§ **What you are asked to do**:
Look for "devId" in the records and copy every line that has it.

§ **Material shown**:
··········

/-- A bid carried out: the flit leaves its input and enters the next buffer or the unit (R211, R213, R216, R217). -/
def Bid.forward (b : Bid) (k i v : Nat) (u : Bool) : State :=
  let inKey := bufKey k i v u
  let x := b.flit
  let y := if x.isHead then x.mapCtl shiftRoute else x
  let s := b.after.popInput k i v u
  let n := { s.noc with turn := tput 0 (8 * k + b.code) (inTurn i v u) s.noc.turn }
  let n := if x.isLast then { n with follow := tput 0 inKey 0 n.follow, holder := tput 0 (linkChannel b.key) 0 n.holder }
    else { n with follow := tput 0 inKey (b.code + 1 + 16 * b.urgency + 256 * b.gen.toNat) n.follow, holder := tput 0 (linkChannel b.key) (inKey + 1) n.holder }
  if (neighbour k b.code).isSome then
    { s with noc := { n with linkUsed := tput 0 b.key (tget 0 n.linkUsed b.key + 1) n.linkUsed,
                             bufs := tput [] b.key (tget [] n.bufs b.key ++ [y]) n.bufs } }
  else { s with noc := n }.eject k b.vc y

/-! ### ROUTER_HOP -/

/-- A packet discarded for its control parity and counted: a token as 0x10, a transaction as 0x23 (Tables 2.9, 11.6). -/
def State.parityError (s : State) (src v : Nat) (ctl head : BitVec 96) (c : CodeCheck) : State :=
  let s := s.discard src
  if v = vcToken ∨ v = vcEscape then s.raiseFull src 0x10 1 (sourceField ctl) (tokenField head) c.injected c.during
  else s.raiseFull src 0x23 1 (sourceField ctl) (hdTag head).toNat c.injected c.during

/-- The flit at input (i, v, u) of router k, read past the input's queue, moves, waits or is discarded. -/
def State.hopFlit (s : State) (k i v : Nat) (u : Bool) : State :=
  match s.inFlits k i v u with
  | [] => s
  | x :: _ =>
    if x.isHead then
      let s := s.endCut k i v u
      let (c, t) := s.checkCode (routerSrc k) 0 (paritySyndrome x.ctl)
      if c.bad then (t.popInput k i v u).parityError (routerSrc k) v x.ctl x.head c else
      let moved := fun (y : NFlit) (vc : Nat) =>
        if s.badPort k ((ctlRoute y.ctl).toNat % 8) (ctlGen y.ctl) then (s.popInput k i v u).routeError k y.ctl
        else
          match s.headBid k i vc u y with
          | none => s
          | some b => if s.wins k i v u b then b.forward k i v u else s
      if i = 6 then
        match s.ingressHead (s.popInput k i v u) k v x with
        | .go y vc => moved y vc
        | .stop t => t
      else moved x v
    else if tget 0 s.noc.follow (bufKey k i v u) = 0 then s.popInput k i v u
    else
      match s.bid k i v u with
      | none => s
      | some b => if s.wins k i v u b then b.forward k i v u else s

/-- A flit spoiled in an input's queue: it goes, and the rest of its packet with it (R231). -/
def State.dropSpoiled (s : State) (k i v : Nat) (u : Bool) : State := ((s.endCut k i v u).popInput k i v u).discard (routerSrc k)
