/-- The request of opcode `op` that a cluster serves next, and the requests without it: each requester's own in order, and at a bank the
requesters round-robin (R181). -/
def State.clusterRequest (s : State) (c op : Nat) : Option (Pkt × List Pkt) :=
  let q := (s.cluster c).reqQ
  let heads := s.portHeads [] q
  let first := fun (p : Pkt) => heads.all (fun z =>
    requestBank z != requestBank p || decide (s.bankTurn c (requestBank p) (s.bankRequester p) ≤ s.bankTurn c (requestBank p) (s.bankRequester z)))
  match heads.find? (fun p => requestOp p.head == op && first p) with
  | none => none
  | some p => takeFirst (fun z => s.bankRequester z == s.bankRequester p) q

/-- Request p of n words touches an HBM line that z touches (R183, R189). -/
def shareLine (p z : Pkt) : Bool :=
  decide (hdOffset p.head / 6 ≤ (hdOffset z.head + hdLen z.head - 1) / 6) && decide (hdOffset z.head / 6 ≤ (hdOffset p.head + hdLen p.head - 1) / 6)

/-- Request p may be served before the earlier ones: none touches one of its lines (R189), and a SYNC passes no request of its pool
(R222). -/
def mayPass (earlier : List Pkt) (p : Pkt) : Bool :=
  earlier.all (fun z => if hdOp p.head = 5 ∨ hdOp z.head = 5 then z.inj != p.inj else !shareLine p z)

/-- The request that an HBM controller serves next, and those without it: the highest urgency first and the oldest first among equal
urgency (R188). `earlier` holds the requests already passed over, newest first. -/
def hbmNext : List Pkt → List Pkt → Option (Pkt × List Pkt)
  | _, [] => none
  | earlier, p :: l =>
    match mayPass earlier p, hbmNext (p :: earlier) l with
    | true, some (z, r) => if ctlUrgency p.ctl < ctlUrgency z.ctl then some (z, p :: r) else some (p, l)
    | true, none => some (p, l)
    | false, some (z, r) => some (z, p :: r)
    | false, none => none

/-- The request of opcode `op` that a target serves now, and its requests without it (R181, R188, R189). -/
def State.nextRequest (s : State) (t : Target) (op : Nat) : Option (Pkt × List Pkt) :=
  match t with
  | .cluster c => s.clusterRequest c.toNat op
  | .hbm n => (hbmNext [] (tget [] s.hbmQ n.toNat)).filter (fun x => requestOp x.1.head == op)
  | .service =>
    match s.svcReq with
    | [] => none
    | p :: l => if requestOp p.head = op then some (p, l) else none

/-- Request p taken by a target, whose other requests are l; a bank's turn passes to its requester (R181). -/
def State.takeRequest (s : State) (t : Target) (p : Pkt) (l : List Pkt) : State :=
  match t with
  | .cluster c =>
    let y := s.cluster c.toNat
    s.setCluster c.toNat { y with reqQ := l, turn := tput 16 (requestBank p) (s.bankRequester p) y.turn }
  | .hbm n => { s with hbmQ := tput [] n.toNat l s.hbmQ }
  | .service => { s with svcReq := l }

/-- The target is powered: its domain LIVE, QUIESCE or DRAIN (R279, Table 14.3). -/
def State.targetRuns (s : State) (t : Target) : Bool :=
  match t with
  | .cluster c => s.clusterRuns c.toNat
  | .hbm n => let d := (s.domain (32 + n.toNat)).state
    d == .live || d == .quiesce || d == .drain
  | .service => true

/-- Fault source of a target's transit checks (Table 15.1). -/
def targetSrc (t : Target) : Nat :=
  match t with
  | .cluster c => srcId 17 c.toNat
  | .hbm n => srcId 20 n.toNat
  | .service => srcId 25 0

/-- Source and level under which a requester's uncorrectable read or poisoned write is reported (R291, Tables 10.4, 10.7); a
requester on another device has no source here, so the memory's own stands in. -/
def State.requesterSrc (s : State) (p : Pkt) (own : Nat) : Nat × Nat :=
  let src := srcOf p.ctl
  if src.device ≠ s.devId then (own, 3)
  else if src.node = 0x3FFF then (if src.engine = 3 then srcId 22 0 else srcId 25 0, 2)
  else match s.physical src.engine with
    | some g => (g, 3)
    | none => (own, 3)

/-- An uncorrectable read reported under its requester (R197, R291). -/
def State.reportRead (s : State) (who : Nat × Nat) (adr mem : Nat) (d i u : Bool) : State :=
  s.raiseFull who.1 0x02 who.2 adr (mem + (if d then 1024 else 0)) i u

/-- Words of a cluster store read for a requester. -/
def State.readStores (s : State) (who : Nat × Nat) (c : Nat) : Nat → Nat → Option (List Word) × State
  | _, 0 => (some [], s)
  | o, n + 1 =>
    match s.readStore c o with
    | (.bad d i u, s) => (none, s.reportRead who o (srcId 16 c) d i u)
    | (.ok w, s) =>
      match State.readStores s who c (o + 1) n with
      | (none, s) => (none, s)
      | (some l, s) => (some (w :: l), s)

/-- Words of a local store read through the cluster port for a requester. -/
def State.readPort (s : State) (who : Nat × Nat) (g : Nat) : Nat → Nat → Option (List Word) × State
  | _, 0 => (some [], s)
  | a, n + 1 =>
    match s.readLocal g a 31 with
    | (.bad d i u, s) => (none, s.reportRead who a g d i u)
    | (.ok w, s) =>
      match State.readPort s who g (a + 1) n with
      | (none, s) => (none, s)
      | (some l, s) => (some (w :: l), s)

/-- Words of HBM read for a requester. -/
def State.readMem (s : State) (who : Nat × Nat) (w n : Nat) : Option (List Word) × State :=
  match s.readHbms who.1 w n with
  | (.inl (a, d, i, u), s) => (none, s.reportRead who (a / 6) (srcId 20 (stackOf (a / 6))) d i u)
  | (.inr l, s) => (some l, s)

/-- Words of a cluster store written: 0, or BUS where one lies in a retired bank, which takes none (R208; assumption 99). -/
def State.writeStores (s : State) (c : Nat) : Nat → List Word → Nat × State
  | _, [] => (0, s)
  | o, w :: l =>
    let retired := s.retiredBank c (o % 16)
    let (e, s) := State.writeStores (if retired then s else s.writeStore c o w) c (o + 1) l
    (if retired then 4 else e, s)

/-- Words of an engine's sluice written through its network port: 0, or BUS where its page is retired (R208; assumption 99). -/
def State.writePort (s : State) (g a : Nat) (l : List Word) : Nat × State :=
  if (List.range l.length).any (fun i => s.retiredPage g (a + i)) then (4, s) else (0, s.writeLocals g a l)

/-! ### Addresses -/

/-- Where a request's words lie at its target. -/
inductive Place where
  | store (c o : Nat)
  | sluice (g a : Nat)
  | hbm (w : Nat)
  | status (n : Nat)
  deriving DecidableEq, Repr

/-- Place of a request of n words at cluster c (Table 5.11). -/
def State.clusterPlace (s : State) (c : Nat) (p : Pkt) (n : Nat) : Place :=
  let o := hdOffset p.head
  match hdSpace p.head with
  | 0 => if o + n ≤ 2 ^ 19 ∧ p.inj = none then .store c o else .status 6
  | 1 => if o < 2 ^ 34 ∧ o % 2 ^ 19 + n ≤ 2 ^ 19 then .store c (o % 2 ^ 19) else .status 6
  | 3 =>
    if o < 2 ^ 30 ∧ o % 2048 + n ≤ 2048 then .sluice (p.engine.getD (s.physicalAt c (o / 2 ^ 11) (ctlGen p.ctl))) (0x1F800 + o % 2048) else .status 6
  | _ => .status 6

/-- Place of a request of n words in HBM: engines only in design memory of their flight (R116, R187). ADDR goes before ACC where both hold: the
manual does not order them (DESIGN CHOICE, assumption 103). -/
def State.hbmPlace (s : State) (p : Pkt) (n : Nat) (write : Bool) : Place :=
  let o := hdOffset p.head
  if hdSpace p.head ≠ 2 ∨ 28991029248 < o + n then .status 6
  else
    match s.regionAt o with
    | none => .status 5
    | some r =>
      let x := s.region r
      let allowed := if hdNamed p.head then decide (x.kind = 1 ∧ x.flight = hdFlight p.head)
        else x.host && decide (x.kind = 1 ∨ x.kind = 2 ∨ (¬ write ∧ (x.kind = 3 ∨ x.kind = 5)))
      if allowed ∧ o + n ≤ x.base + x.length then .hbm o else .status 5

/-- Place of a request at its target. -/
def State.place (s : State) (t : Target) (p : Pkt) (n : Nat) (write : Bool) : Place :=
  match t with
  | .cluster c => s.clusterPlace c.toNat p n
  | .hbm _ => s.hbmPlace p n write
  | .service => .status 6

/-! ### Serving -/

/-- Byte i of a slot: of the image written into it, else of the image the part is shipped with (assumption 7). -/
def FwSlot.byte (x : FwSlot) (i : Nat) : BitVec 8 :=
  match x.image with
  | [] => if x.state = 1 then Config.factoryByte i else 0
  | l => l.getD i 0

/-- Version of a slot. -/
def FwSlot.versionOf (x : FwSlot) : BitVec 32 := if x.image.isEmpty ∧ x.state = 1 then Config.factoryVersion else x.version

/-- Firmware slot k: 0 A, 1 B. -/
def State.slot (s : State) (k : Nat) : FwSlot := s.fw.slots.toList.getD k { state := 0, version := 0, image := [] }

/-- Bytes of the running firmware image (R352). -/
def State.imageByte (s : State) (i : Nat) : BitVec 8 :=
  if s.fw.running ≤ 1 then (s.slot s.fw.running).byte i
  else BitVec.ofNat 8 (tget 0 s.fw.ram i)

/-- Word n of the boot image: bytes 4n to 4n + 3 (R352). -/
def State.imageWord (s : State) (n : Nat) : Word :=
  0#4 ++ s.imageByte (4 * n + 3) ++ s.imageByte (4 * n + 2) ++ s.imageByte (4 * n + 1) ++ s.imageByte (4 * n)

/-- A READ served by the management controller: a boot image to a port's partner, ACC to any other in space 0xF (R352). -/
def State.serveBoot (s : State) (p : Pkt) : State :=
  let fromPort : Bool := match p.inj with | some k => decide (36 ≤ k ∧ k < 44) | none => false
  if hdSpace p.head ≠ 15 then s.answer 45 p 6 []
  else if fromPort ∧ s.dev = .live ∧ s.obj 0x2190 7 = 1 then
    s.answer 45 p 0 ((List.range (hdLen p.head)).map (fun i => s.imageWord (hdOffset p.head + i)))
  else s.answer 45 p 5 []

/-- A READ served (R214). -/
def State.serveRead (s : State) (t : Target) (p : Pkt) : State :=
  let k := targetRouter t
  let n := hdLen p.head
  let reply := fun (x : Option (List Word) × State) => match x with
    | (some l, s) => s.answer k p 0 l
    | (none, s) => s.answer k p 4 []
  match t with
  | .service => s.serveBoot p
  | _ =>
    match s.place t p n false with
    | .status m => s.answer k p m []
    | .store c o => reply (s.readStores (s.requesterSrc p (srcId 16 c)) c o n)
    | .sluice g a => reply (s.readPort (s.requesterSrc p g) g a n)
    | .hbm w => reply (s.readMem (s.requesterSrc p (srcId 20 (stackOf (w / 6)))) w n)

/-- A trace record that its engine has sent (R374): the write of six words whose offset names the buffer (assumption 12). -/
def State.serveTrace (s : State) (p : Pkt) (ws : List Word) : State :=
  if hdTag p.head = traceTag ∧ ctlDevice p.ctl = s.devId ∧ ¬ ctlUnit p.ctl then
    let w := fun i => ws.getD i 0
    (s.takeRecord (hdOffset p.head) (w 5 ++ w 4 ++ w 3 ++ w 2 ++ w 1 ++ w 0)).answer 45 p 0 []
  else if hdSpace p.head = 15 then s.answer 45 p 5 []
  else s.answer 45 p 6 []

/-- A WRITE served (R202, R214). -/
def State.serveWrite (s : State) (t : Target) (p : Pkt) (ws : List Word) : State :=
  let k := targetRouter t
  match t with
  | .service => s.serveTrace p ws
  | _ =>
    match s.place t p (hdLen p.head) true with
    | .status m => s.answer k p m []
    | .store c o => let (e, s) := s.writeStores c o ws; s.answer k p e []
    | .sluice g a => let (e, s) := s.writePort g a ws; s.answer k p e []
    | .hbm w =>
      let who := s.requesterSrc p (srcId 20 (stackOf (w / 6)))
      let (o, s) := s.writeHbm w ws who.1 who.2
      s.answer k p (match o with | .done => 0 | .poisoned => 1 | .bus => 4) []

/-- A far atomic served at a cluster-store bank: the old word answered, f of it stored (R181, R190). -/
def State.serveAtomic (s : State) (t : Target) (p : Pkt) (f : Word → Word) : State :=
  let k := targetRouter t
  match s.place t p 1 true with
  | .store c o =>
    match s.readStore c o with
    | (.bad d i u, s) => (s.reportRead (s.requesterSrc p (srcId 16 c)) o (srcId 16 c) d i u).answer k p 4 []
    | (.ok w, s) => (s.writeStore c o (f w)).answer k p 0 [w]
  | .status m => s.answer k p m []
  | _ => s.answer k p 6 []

··········

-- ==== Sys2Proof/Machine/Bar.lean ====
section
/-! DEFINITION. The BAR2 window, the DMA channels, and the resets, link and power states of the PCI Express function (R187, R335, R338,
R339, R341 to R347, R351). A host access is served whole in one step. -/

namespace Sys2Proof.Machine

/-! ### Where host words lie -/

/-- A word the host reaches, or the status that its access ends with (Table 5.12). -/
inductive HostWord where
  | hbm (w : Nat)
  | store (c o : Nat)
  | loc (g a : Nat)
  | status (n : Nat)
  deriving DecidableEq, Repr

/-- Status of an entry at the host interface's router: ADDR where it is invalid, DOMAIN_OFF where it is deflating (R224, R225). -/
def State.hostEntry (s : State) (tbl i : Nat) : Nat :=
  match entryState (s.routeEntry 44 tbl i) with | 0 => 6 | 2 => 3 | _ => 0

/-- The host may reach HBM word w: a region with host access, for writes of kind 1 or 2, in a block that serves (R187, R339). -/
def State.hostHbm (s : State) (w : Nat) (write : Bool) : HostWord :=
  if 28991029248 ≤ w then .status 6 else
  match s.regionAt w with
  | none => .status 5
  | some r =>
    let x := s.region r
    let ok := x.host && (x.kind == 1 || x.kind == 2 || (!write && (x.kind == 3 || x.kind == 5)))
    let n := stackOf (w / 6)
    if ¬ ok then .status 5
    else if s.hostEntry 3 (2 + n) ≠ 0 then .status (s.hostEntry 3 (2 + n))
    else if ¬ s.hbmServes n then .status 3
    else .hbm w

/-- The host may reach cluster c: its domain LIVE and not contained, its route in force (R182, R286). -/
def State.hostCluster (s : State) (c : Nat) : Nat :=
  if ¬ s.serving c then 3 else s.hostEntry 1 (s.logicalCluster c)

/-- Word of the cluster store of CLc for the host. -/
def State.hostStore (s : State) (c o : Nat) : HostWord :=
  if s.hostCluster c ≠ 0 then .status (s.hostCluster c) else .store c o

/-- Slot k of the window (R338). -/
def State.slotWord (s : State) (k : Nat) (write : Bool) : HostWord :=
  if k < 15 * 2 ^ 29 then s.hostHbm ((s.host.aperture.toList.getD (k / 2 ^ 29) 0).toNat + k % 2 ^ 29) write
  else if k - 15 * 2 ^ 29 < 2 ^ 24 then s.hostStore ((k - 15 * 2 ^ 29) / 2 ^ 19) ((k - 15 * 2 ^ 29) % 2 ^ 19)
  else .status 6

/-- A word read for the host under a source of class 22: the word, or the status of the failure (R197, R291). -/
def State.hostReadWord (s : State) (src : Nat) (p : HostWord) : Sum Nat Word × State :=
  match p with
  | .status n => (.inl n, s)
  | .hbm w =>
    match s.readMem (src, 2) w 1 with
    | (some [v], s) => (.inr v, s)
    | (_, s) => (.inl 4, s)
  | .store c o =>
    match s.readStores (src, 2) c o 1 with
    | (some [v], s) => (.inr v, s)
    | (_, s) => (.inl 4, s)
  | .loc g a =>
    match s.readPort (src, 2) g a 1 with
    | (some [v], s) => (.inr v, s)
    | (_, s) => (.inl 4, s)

··········

§ **Your response**:
  if src.device ≠ s.devId then (own, 3)
  if hdTag p.head = traceTag ∧ ctlDevice p.ctl = s.devId ∧ ¬ ctlUnit p.ctl then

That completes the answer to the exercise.